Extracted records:

/-! ## Invariants -/

/-- The invariant of every step boundary (OCC and ORDER, the memory's canonical form, live slots written, the burst
position, at most one posted wake, the fault state) holds after every step from every state that meets it. -/
def Obligations.EveryStepKeepsTheInvariant : Prop :=
  ∀ s t : State, s.Inv → step s = .next t → t.Inv

/-- The invariant holds at reset, in every configuration. -/
def Obligations.ResetMeetsTheInvariant : Prop :=
  ∀ c : Config, (State.resetOf c).Inv

/-- R109: `WC -_32 RC <= CAP` holds after reset and is kept by every step, by itself. -/
def Obligations.EveryStepKeepsTheOccupancyBound : Prop :=
  (∀ c : Config, ((State.resetOf c).wc - (State.resetOf c).rc).toNat ≤ 2 ^ c.capLog) ∧
  ∀ s t : State, (s.wc - s.rc).toNat ≤ 2 ^ s.cfg.capLog → step s = .next t → (t.wc - t.rc).toNat ≤ 2 ^ t.cfg.capLog

/-- The slot memory stays in canonical form and inside `SLOT[0..CAP-1]` (R65), whatever the step. -/
def Obligations.EveryStepKeepsTheMemoryCanonical : Prop :=
  ∀ s t : State, s.MemOk → step s = .next t → t.MemOk

/-- R163 to R165, R168: from a state that meets the invariant the fatal state is entered by a TICK on a full wake count
and by nothing else, with cause TICK_OVERFLOW and no other change of the block. -/
def Obligations.OnlyTickOverflowIsReachable : Prop :=
  ∀ s t : State, s.Inv → s.fatal = false → step s = .next t → t.fatal = true →
    s.nextInstr = some .tick ∧ s.tickPend.toNat = 0xFFFF ∧ t.arch = { s.arch with fatal := true, faultCause := 1 }

/-- R68, R69, R108: no step changes the record of a sample that is unread before and after it. -/
def Obligations.UnreadSamplesAreNeverOverwritten : Prop :=
  ∀ (s t : State) (c : U32), s.OccOk → step s = .next t →
    (c - s.rc).toNat < s.occ.toNat → (c - t.rc).toNat < t.occ.toNat →
    t.slotRead (slotOf c t.cfg) = s.slotRead (slotOf c s.cfg)

/-- R185: once idle with no wake posted and the occupancy at or above THRESH, no step but `rst` moves RC
or ends the stall. -/
def Obligations.OnlyResetEndsTheThresholdStall : Prop :=
  ∀ s t : State, s.Stalled → s.noReset → step s = .next t → t.Stalled ∧ t.rc = s.rc

/-- R103: the eager schedule reaches a point where no internal step is enabled, within `BURST_PEND + 2` internal steps. -/
def Obligations.EagerScheduleReachesQuiescence : Prop :=
  ∀ s : State, (State.settle (s.burstPend.toNat + 2) s).1.quiescent = true

/-! ## Rules about the whole machine -/

/-- R20, R95, R96: every step has a next state; it carries exactly one response word if it handled a request word and none
otherwise, with a defined CODE and 0 in bits 31:8. -/
def Obligations.EveryRequestGetsOneResponse : Prop :=
  ∀ s : State, ∃ t : State, step s = .next t ∧ (t.resp.isSome = s.nextWord.isSome) ∧
    ∀ r : Word64, t.resp = some r → r.toNat % 2 ^ 32 ≤ 5

/-- R58, R180: no step changes the configuration. -/
def Obligations.NoStepChangesTheConfiguration : Prop :=
  ∀ s t : State, step s = .next t → t.cfg = s.cfg

/-- R24, R26, R67: WC and the slots are written by SENSOR_OK only, and WC by adding 1. -/
def Obligations.OnlySensorOkWritesTheWriteSide : Prop :=
  ∀ s t : State, s.noReset → step s = .next t →
    (t.wc ≠ s.wc ∨ t.totalCnt ≠ s.totalCnt ∨ ∃ a, t.mem.read? a ≠ s.mem.read? a) →
    (∃ x y z, s.nextInstr = some (.sensorOk x y z)) ∧ t.wc = s.wc + 1

/-- R27, R67, R106, R137: RC is moved by the burst controller only, never past WC, and by whole packets unless it drains. -/
def Obligations.OnlyTheBurstControllerMovesTheReadCursor : Prop :=
  ∀ s t : State, s.noReset → step s = .next t → t.rc ≠ s.rc →
    (t.rc - s.rc).toNat ≤ s.occ.toNat ∧
    ((s.nextInternal = some .burstWake ∧ t.rc = s.wc) ∨
     ((s.nextInternal = some .burstPacket ∨ nextIsTxResult s) ∧ s.cfg.spp ∣ (t.rc - s.rc).toNat))

/-- R148: the transitions of MODE, and their only causes. -/
def Obligations.ModeChangesOnlyUnderThePermissionRule : Prop :=
  ∀ s t : State, s.noReset → step s = .next t → t.mode ≠ s.mode →
    (s.mode = .burst ∧ t.mode = .continuous ∧ s.nextInstr = some (.setMode 1 true)) ∨
    (s.mode = .continuous ∧ t.mode = .burst ∧
      ((∃ p, s.nextInstr = some (.setMode 0 p)) ∨ s.nextInstr = some (.setPower false)))
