/-- Settles O47: each row of the table gives its own line of the statement, and only a row that ends a burst enters
B_IDLE from another state. -/
theorem burstStateFollowsTheTransitionTable : Obligations.BurstStateFollowsTheTransitionTable := by
  intro s t hnoReset hstep
  obtain ⟨now, rest, hmove⟩ := step_burstMove hnoReset hstep
  cases hmove with
  | still hstill =>
    obtain ⟨hb, hkept⟩ := hstill
    exact ⟨fun hchange => absurd hb hchange, fun hbusy hidle => absurd (hb.symm.trans hidle) hbusy, fun _ => hkept⟩
  | start hint hidle hlink hunit hroom hstart =>
    obtain ⟨hpkt, hkept⟩ := hstart
    exact ⟨fun _ => .inl ⟨hidle, hpkt, hint, hlink.1, hlink.2, hunit, hroom⟩, fun hbusy => absurd hidle hbusy,
      fun _ => hkept⟩
  | abort hint hpkt hconn hidle hfinish =>
    exact ⟨fun _ => .inr (.inl ⟨hpkt, hidle, hint, hconn⟩), fun _ _ => hfinish, fun h => absurd h (hpkt.trans_ne nofun)⟩
  | send hint hpkt hconn htxw =>
    exact ⟨fun _ => .inr (.inr (.inl ⟨hpkt, htxw, hint, hconn⟩)), fun _ h => absurd h (htxw.trans_ne nofun),
      fun h => absurd h (hpkt.trans_ne nofun)⟩
  | finish hreq htxw hlast hidle hfinish =>
    exact ⟨fun _ => .inr (.inr (.inr (.inl ⟨htxw, hidle, hreq, hlast⟩))), fun _ _ => hfinish,
      fun h => absurd h (htxw.trans_ne nofun)⟩
  | pace hreq htxw hmore hmode hpace =>
    exact ⟨fun _ => .inr (.inr (.inr (.inr (.inl ⟨htxw, hpace, hreq, hmore, hmode⟩)))),
      fun _ h => absurd h (hpace.trans_ne nofun), fun h => absurd h (htxw.trans_ne nofun)⟩
  | goOn hreq htxw hmore hmode hpkt =>
    exact ⟨fun _ => .inr (.inr (.inr (.inr (.inr (.inl ⟨htxw, hpkt, hreq, hmore, hmode⟩))))),
      fun _ h => absurd h (hpkt.trans_ne nofun), fun h => absurd h (htxw.trans_ne nofun)⟩
  | resume hreq hpace hpkt =>
    exact ⟨fun _ => .inr (.inr (.inr (.inr (.inr (.inr ⟨hpace, hpkt, hreq⟩))))),
      fun _ h => absurd h (hpkt.trans_ne nofun), fun h => absurd h (hpace.trans_ne nofun)⟩

end Sys2Proof.Machine
end

section
/-! SUPPORT. Where each byte of a packet stands: in a field, in the records of a slice, in the frame (R141 to R145). -/

namespace Sys2Proof.Machine

/-! ## The two bytes of a field -/

theorem loByte_eq_ofNat (v : U16) : loByte v = BitVec.ofNat 8 v.toNat := rfl

theorem hiByte_eq_ofNat (v : U16) : hiByte v = BitVec.ofNat 8 (v.toNat / 256) :=
  congrArg (BitVec.ofNat 8) (Nat.shiftRight_eq_div_pow v.toNat 8)

/-! ## Records one after the other -/

@[simp] theorem Sample.serialise_length (r : Sample) : r.serialise.length = 10 := r.bytes_length

theorem packetBody_length (id : Byte) (recs : List Sample) : (packetBody id recs).length = 1 + 10 * recs.length := by
  simp [packetBody, List.length_flatMap]; omega

/-- Byte `j` of record `k` stands at offset `10 * k + j` of the records' image. -/
theorem getElem?_flatMap_serialise {recs : List Sample} {k j : Nat} {r : Sample} {b : Byte}
    (hrec : recs[k]? = some r) (hbyte : r.serialise[j]? = some b) :
    (recs.flatMap Sample.serialise)[10 * k + j]? = some b := by
  induction recs generalizing k with
  | nil => simp at hrec
  | cons q recs ih =>
    rw [List.flatMap_cons]
    cases k with
    | zero =>
      obtain rfl : q = r := by simpa using hrec
      obtain ⟨hj, -⟩ := List.getElem?_eq_some_iff.1 hbyte
      rw [Nat.mul_zero, Nat.zero_add, List.getElem?_append_left hj, hbyte]
    | succ k =>
      have hoff : 10 * (k + 1) + j - q.serialise.length = 10 * k + j := by rw [Sample.serialise_length]; omega
      rw [List.getElem?_append_right (by rw [Sample.serialise_length]; omega), hoff]
      exact ih (by simpa using hrec)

▶ Work required
Set down precisely the lines above between the line holding "(recs.flatMap Sample.serialise)[10 *" and the line holding "obtain ⟨hj, -⟩", inclusive, and nothing beyond them.

▶ Task answer
    (recs.flatMap Sample.serialise)[10 * k + j]? = some b := by
  induction recs generalizing k with
  | nil => simp at hrec
  | cons q recs ih =>
    rw [List.flatMap_cons]
    cases k with
    | zero =>
      obtain rfl : q = r := by simpa using hrec
      obtain ⟨hj, -⟩ := List.getElem?_eq_some_iff.1 hbyte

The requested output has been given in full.